Besides nutrition, exercise and sleep, social and mental stimulation is key in preventing and treating neurodegenerative diseases, experts say.

“If we miss the opportunity to treat treatable conditions, then they can develop dementia,” she told DW.

It is difficult to determine the causes of neurological damage that could be a precursor to dementia. But scientists have identified several factors that increase the likelihood of this happening. The Lancet Committee on Dementia Prevention lists 12 major risks: low education levels, high blood pressure, hearing impairment, smoking, obesity, depression, lack of physical activity, diabetes, lack of social contact, as well as excessive alcohol consumption, traumatic brain injury, and pollution air. Recent research has also highlighted a link between sexual abuse and dementia.

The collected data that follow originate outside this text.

-- ==== Sys2Proof/Machine/Net.lean ====
section
/-!
DEFINITION. Machine/Net.lean: the network ports (R477), TRDP process data (R478–R483) and SDTv2 (R484, R485).
-/
namespace Sys2Proof.Machine

/-- Row r of the PD table. -/
def State.pdRow (s : State) (r : Nat) : PdRowH := nth s.net.rows r {}

/-- Change row r of the PD table. -/
def State.modPd (s : State) (r : Nat) (f : PdRowH → PdRowH) : State := { s with net := { s.net with rows := setNth s.net.rows r (f (nth s.net.rows r {})) } }

/-- Row n of the SDT table. -/
def State.sdt (s : State) (n : Nat) : SdtH := nth s.net.sdt n {}

/-- Change row n of the SDT table. -/
def State.modSdt (s : State) (n : Nat) (f : SdtH → SdtH) : State := { s with net := { s.net with sdt := setNth s.net.sdt n (f (nth s.net.sdt n {})) } }

/-- TIME of a row, ms, and its IP (R480). -/
def State.pdTime (s : State) (r : Nat) : Nat := fieldAt (imgPdRow s.runImage r) 10 2
def State.pdIp (s : State) (r : Nat) : Nat := fieldAt (imgPdRow s.runImage r) 12 4

/-- UDV and TIMEOUT of an SDT row (R484). -/
def State.sdtUdv (s : State) (n : Nat) : Nat := fieldAt (imgSdtRow s.runImage n) 4 2
def State.sdtTime (s : State) (n : Nat) : Nat := fieldAt (imgSdtRow s.runImage n) 6 2

/-- Is an SDT row used: its row of the image is not empty. -/
def State.sdtOn (s : State) (n : Nat) : Bool := s.img.running.isSome && sdtUsed (imgSdtRow s.runImage n)

/-! ## Links (R477, R521) -/

/-- Field of a port's link. -/
def linkFld (p : Nat) : Fld := if p = 0 then F.NET_STATUS_ECN0_LINK else if p = 1 then F.NET_STATUS_ECN1_LINK else F.NET_STATUS_SVC_LINK

/-- Code of a port (R505). -/
def portCode : Port → Nat
  | .ecn0 => 0
  | .ecn1 => 1
  | .service => 2

/-- Show the links; the ports are down while the NET PLL relocks (R517, R521). Each change writes 0x0E01. -/
def State.showLinks (s : State) : State :=
  (List.range 3).foldl (fun t p =>
    let up := nth t.net.links p false && t.flag F.CLK_STATUS_NET_LOCK
    if t.flag (linkFld p) = up then t else (t.setF (linkFld p) up).stage 0x0E01 sysRec [p, b2n up]) s

/-- ECN_LINK_CHANGE: the PHY of a port reports its link up or down (R477). -/
def ecnLinkChange (p : Port) (up : Bool) (s : State) : State :=
  ({ s with net := { s.net with links := setNth s.net.links (portCode p) up } } : State).onM State.showLinks

/-- Does a port take telegrams now? -/
def State.portUp (s : State) (p : Port) : Bool := s.flag (linkFld (portCode p))

/-! ## Functions of the subscribed rows (R481, R482) -/

/-- Bit BIT of byte OFS of the dataset of a row. -/
def State.pdBit (s : State) (r : Nat) : Bool := bitOf (fieldAt (s.pdRow r).data (s.rd (F.NPD_CFG_OFS r)) 1) (s.rd (F.NPD_CFG_BIT r))

/-- The used subscribe row of a function, if any. -/
def State.pdFunc (s : State) (func : Nat) : Option Nat :=
  (List.range 64).find? (fun r => s.rd (F.PD_COMID r) != 0 && s.rd (F.NPD_CFG_FUNC r) == func)

/-- The network column of R264 (R482): 0 UNAVAILABLE, 1 SAME, 2 INVERSE. -/
def State.orientNow (s : State) (etb : Nat) (r : Nat) : Nat :=
  if !(s.pdRow r).valid || etb == 0 || etb != s.rd F.TOPO then 0 else if s.pdBit r then 2 else 1

/-- Show approaching stop, time and orientation after a change of a row; `etb` is the etbTopoCnt of the telegram taken, 0 when none. -/
def State.pdEffects (s : State) (r etb : Nat) : State :=
  let v := (s.pdRow r).valid
  match s.rd (F.NPD_CFG_FUNC r) with
  | 1 => s.setF F.NET_STATUS_APPROACH (v && s.pdBit r)
  | 2 => s.setF F.NET_STATUS_TIME_VALID v
  | 3 =>
    let o := s.orientNow etb r
    ((s.wr F.NET_STATUS_ORIENT o).wr F.SIDE_MAP_NET o).mapUpdate.sideRelUpdate
  | _ => s

/-- An ORIENT telegram brings an etbTopoCnt: a new value is in use after three consecutive telegrams that carry it (R482). DESIGN CHOICE (log entry
204): the value in use, come back, ends a change that has begun. -/
def State.topoTake (s : State) (r etb : Nat) : State :=
  if etb = 0 ∨ etb = s.rd F.TOPO then { s with net := { s.net with topoN := 0 } }
  else
    let n := if s.net.topoNew = etb then s.net.topoN + 1 else 1
    if n < 3 then { s with net := { s.net with topoNew := etb, topoN := n } }
    else
      let old := s.rd F.TOPO
      (({ s with net := { s.net with topoNew := 0, topoN := 0 } } : State).wr F.TOPO etb).stage 0x5E01 sysRec [etb, old, b2n (s.pdBit r)]

/-! ## SDTv2 (R484, R485) -/

/-- Show an SDT row, and the releases that rows with FUNC 1 and 2 carry (R485). -/
def State.showSdt (s : State) (n : Nat) : State :=
  let x := s.sdt n
  let set := x.valid && x.set
  let s := (s.setF (F.SDT_STATUS_VALID n) x.valid).setF (F.SDT_STATUS_SET n) set
  match s.rd (F.SDT_CFG_FUNC n) with
  | 1 => (State.setF { s with trn := { s.trn with sdtL := set } } F.NET_STATUS_SDT_REL_LEFT set).sideRelUpdate
  | 2 => (State.setF { s with trn := { s.trn with sdtR := set } } F.NET_STATUS_SDT_REL_RIGHT set).sideRelUpdate
  | _ => s

/-- A valid SDT row turns invalid: cause 1 timeout, 2 safety code, 3 UDV, 4 counter. -/
def State.sdtInvalid (s : State) (n cause : Nat) : State :=
  if (s.sdt n).valid then
    ((s.modSdt n (fun x => { x with valid := false })).showSdt n).stage 0x4E02 sysRec [n, s.rd (F.SDT_CFG_FUNC n), cause]
  else s

/-- ERROR clears after 1 s without a failure and two consecutive passing telegrams (R484). -/
def State.sdtErrorClear (s : State) (n : Nat) : State :=
  match (s.sdt n).failAt with
  | some t => if s.past t (msT 1000) && decide (2 ≤ (s.sdt n).passes) then (s.modSdt n (fun x => { x with failAt := none })).setF (F.SDT_STATUS_ERROR n) false else s
  | none => s

/-- Is counter `a` later than `b`, by serial comparison in a 2³¹ window? -/
def serialLater (a b : Nat) : Bool := let d := (a + 2 ^ 32 - b) % 2 ^ 32; decide (0 < d) && decide (d < 2 ^ 31)

/-- The trailer of a dataset (R484): userDataVersion, safeSequCount and safety code are the last 2 + 4 + 4 bytes (log entry 9). -/
def sdtTrailer (data : List Byte) : Nat × Nat × Nat :=
  let n := data.length
  (beFieldAt data (n - 10) 2, beFieldAt data (n - 8) 4, beFieldAt data (n - 4) 4)

/-- SDT row n checks the dataset that its PD row has accepted (R484). -/
def State.sdtCheck (s : State) (n opTrn : Nat) (data : List Byte) : State :=
  let (udv, ssc, code) := sdtTrailer data
  let old := (s.sdt n).ssc
  if code ≠ Config.sdtSafetyCode (s.rd (F.SDT_SMI n)) opTrn (data.take (data.length - 4)) then
    let s := (s.inc (F.SDT_ERR_CODE n)).setF (F.SDT_STATUS_ERROR n) true
    (s.modSdt n (fun x => { x with failAt := some s.now, passes := 0, why := 2 })).sdtInvalid n 2
  else if udv ≠ s.sdtUdv n then (s.inc (F.SDT_ERR_UDV n)).modSdt n (fun x => { x with passes := 0, why := 3 })
  else match (match old with | some o => if ssc = o then some false else if serialLater ssc o then none else some true | none => none) with
  | some false => s
  | some true => (s.inc (F.SDT_ERR_COUNTER n)).modSdt n (fun x => { x with passes := 0, why := 4 })
  | none =>
    let set := bitOf (fieldAt data (s.rd (F.SDT_CFG_OFS n)) 1) (s.rd (F.SDT_CFG_BIT n))
    let s := s.modSdt n (fun x => { x with valid := true, set := set, at_ := s.now, ssc := some ssc, why := 1, passes := x.passes + 1 })
    (s.showSdt n).sdtErrorClear n

/-- SDT_TIMEOUT: TIMEOUT ms without a passing telegram (R484). -/
def sdtTimeout (n : Fin 16) (s : State) : State :=
  s.onM fun s =>
    let x := s.sdt n.val
    if x.valid && s.past x.at_ (msT (s.sdtTime n.val)) then
      (s.inc (F.SDT_ERR_TIMEOUT n.val)).sdtInvalid n.val x.why
    else s

/-! ## Receiving (R478, R479) -/

/-- A subscribed row takes a telegram (R479). -/
def State.pdAccept (s : State) (r : Nat) (t : PdTel) : State :=
  let x := s.pdRow r
  let seq := t.seq.toNat
  if x.valid && !serialLater seq x.ctr then s.inc (F.PD_ERR_SEQ_DUP r)
  else
    let gap := x.valid && decide (1 < (seq + 2 ^ 32 - x.ctr) % 2 ^ 32)
    let s := if gap then s.inc (F.PD_ERR_SEQ_GAP r) else s
    let s := s.modPd r (fun y => { y with at_ := s.now, valid := true, seen := true, fmt := false, ctr := seq, data := t.data })
    let s := (s.setF (F.NPD_STATUS_VALID r) true).setF (F.NPD_STATUS_SEEN r) true
    let s := if s.rd (F.NPD_CFG_FUNC r) = 3 then s.topoTake r t.etb.toNat else s
    let ofs := s.rd (F.NPD_CFG_OFS r)
    let s := if s.rd (F.NPD_CFG_FUNC r) = 2 then
        { s with recd := { s.recd with net := some { sec := beFieldAt t.data ofs 8, ns := beFieldAt t.data (ofs + 8) 4, comId := t.comId.toNat }, netAt := s.now } }
      else s
    let s := s.pdEffects r t.etb.toNat
    (List.range 16).foldl (fun u n => if u.sdtOn n && u.rd (F.SDT_CFG_ROW n) == r then u.sdtCheck n t.opTrn.toNat t.data else u) s

/-- PD_TELEGRAM_RECEIVED on a consist port (R477–R479); "Pr" requests and unknown ComIds are ignored. -/
def pdTelegramReceived (p : Fin 2) (t : PdTel) (s : State) : State :=
  s.onM fun s =>
    if !s.flag (linkFld p.val) || !t.isPd then s
    else match (List.range 64).find? (fun r => t.comId.toNat != 0 && s.rd (F.PD_COMID r) == t.comId.toNat) with
    | none => s
    | some r =>
      let len := s.rd (F.NPD_CFG_LEN r)
      let ip := s.pdIp r
      if !t.fcsOk || decide (t.major ≠ 1#8) || decide (t.len.toNat ≠ len) || decide (t.data.length ≠ len) || (ip != 0 && decide (ip ≠ t.src.toNat)) then
        (s.inc (F.PD_ERR_FORMAT r)).modPd r (fun y => { y with fmt := true })
      else s.pdAccept r t

/-- PD_ROW_TIMEOUT: TIME ms without an accepted telegram; the data keeps its last value (R479). -/
def pdRowTimeout (r : Fin 64) (s : State) : State :=
  s.onM fun s =>
    let x := s.pdRow r.val
    let func := s.rd (F.NPD_CFG_FUNC r.val)
    if x.valid && s.past x.at_ (msT (s.pdTime r.val)) then
      let s := ((s.modPd r.val (fun y => { y with valid := false })).setF (F.NPD_STATUS_VALID r.val) false).inc (F.PD_ERR_TIMEOUT r.val)
      let s := s.pdEffects r.val 0
      let s := if func = 2 then { s with recd := { s.recd with net := none } } else s
      if 1 ≤ func ∧ func ≤ 3 then s.stage 0x4E03 sysRec [r.val, func, if x.fmt then 2 else 1] else s
    else s

/-- What follows time and a change of the tables (R481, R482, R484): a function without its row is not set, and errors of SDT rows clear. -/
def State.netSweep (s : State) : State :=
  let live := fun (t : State) (func : Nat) => match t.pdFunc func with | some r => (t.pdRow r).valid | none => false
  let s := if s.flag F.NET_STATUS_APPROACH && !live s 1 then s.setF F.NET_STATUS_APPROACH false else s
  let s := if s.flag F.NET_STATUS_TIME_VALID && !live s 2 then State.setF { s with recd := { s.recd with net := none } } F.NET_STATUS_TIME_VALID false else s
  let lost := fun (t : State) (func : Nat) (held : Bool) =>
    held && !(List.range 16).any (fun n => t.sdtOn n && (t.sdt n).valid && (t.sdt n).set && t.rd (F.SDT_CFG_FUNC n) == func)
  let s := s.when (lost s 1 s.trn.sdtL) (fun t => (State.setF { t with trn := { t.trn with sdtL := false } } F.NET_STATUS_SDT_REL_LEFT false).sideRelUpdate)
  let s := s.when (lost s 2 s.trn.sdtR) (fun t => (State.setF { t with trn := { t.trn with sdtR := false } } F.NET_STATUS_SDT_REL_RIGHT false).sideRelUpdate)
  let s := if s.rd F.NET_STATUS_ORIENT != 0 && !live s 3 then ((s.wr F.NET_STATUS_ORIENT 0).wr F.SIDE_MAP_NET 0).mapUpdate.sideRelUpdate else s
  (List.range 16).foldl (fun u n =>
    let u := u.sdtErrorClear n
    if (u.sdt n).valid && !u.sdtOn n then (u.modSdt n (fun x => { x with valid := false })).showSdt n else u) s

/-! ## Publishing (R483) -/

/-- Flag byte of a doorway (R483): PROVEN, RELEASE_OK, PLATFORM, LOOP_CONTRIB, CREEP, fenced. DESIGN CHOICE (log entry 204): fenced is
SEQ.STATE FENCED. -/
def State.doorFlags (s : State) (d : DIx) : Nat :=
  b2n (s.flag (F.SEQ_STATUS_PROVEN d)) + 2 * b2n (s.flag (F.SEQ_STATUS_RELEASE_OK d)) + 4 * b2n (s.flag (F.SEQ_STATUS_PLATFORM d)) +
  8 * b2n (s.flag (F.SEQ_STATUS_LOOP_CONTRIB d)) + 16 * b2n (s.flag (F.SEQ_STATUS_CREEP d)) + 32 * b2n (s.st d == .fenced)

/-- Milliseconds, tenths of a second or seconds since a time, saturating; the value for none. -/
def State.ageOf (s : State) (t : Option Nat) (unit max_ none_ : Nat) : Nat := match t with | some x => min max_ ((s.now - x) / unit) | none => none_

/-- OCC_AGE and SEAM_SUM.AGE of a doorway (R160). -/
def State.occAge (s : State) (d : DIx) : Nat := s.ageOf ((s.cop.occAt.find? (fun x => x.1 == d.val)).map (·.2)) 16000000 0xFFFF 0xFFFF
def State.seamSum (s : State) (d : DIx) : Nat :=
  s.rd (F.SEAM_SUM d) % 2 ^ 22 + s.ageOf ((s.cop.seamAt.find? (fun x => x.1 == d.val)).map (·.2)) 160000000 1023 0 * 2 ^ 22

/-- GLB.ID (R10). -/
def State.idWord (s : State) : Nat := 0xB4 * 2 ^ 24 + 0x0D24 * 2 ^ 8 + s.chip.variant.code

/-- Content of a publish function (R483), in network byte order. -/
def State.pubContent (s : State) (func : Nat) : List Byte :=
  let per := fun (n : Nat) (f : DIx → Nat) => allD.flatMap (fun d => if s.declared d then beBytes n (f d) else List.replicate n 0)
  match func with
  | 1 => per 1 (fun d => s.rd (F.SEQ_STATE d)) ++ per 1 s.doorFlags ++ beBytes 1 s.modState ++ beBytes 1 (s.rd F.RP_STATUS_ROLE) ++
      beBytes 1 ((s.reg F.LOOP_STATUS_L1_CLOSED.addr).toNat % 256) ++ beBytes 1 ((s.reg F.LOOP_STATUS_L1_CLOSED.addr).toNat / 256 % 256)
  | 2 => allD.flatMap (fun d => if s.declared d then beBytes 4 (s.reg (F.OCC d).addr).toNat ++ beBytes 2 (s.occAge d) else List.replicate 6 0)
  | 3 => per 4 s.seamSum
  | 4 => beBytes 4 s.idWord ++ beBytes 4 (s.reg F.FLT_STATUS.addr).toNat ++ beBytes 4 (s.reg F.REC_NEXT_LO.addr).toNat ++ beBytes 4 (s.rd F.CFG_GEN)
  | _ => []

/-- PD_PUBLISH of row 64 + k: every TIME ms, with authority (R483); on both consist ports (R477). -/
def pdPublish (k : Fin 16) (s : State) : State :=
  s.onM fun s =>
    let r := 64 + k.val
    let x := s.pdRow r
    if s.rd (F.PD_COMID r) = 0 ∨ s.hasAuth = false ∨ (x.seen = true ∧ s.past x.at_ (msT (s.pdTime r)) = false) then s
    else
      let seq := if x.seen then (x.ctr + 1) % 2 ^ 32 else x.ctr
      let data := padTo (s.rd (F.NPD_CFG_LEN r)) (s.pubContent (s.rd (F.NPD_CFG_FUNC r)))
      let s := s.modPd r (fun y => { y with at_ := s.now, valid := true, seen := true, ctr := seq, data := data })
      { s with net := { s.net with sent := some (r, seq, s.pdIp r, data) } }

/-! ## The commands of this file -/

/-- The meaning of PD_TELEGRAM_RECEIVED (R479). -/
def execPdTelegramReceived (p : Fin 2) (t : PdTel) (s : State) : Host.Outcome State Fault Refusal := .next (s.done (pdTelegramReceived p t s))

/-- The meaning of PD_ROW_TIMEOUT (R479). -/
def execPdRowTimeout (r : Fin 64) (s : State) : Host.Outcome State Fault Refusal := .next (s.done (pdRowTimeout r s))

/-- The meaning of SDT_TIMEOUT (R484). -/
def execSdtTimeout (n : Fin 16) (s : State) : Host.Outcome State Fault Refusal := .next (s.done (sdtTimeout n s))

/-- The meaning of PD_PUBLISH (R483). -/
def execPdPublish (k : Fin 16) (s : State) : Host.Outcome State Fault Refusal := .next (s.done (pdPublish k s))

/-- The meaning of ECN_LINK_CHANGE (R477). -/
def execEcnLinkChange (p : Port) (up : Bool) (s : State) : Host.Outcome State Fault Refusal := .next (s.done (ecnLinkChange p up s))

end Sys2Proof.Machine
end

The good news is that the majority of these risks can be reduced through changes in behavior, Bocardi notes. “If we as individuals or our governments do something concrete to reduce these risk factors, we could avoid up to 40% of cases of dementia,” she told DW.

So, how can we prevent dementia?

Many risks stem from a lack of stimulation – physical, social and mental.

Regular exercise and a healthy diet — low in sugar and saturated fat, and free from smoking and excessive alcohol consumption — can reduce the risks associated with diabetes, high blood pressure, high blood pressure and depression. So can healthy sleep patterns – not too little or too much. A large study published in 2021 found that people in their 50s and 60s who don’t get enough sleep are more likely to develop dementia later in life.

Some research also suggests that dancing can be a powerful antidote to lost brain function.

study in New England Journal of Medicine 469 people over the age of 75 participated, and they found that “dancing was the only physical activity associated with a lower risk of dementia.” By stimulating both the mind and the body, dancing offers a twofold benefit: Besides engaging the brain, which requires memory, coordination, and cognition, the physical activity of dancing can also reduce the risk of cardiovascular disease.

However, some factors have more to do with privilege and opportunity – such as low levels of education, brain injury, assault, air pollution and, in many cases, obesity. These risks are not easily modified.

Why is early detection and treatment so important?

Often, by the time patients begin to notice the impact of the neurodegenerative disease on their daily lives — memory loss and tremors, for example — the disease has been running for many years and it is too late to reverse the damage. Brain changes such as the buildup of proteins associated with Alzheimer’s disease, for example, are known to begin about 15 to 20 years before patients show cognitive impairment.

That’s why early detection is important, Bocardi says, because this allows for treatment.

The early stages of dementia tend to start with forgetfulness, losing track of time and getting lost in familiar places. Anxiety and depression can also be early indicators that something is not right, especially for younger patients.

And while many people can experience these things without suffering from a serious illness, Bocardi advises pay attention if you find yourself thinking “Oh, that’s not really me” and find it worrying. The same goes for family members. “If you notice relevant changes in behavior in family members that they may not notice or may be hiding, now is the time to get a medical exam,” she said.

Whatever you do, don’t ignore it, Bocardi says — including when someone receives a neurological diagnosis, because isolation and no treatment will only make the condition worse.

“The fear and stigma around dementia keeps people from doing what you should actually do — keep socializing, keep doing things and being active, doing what you can do, which is often too much.”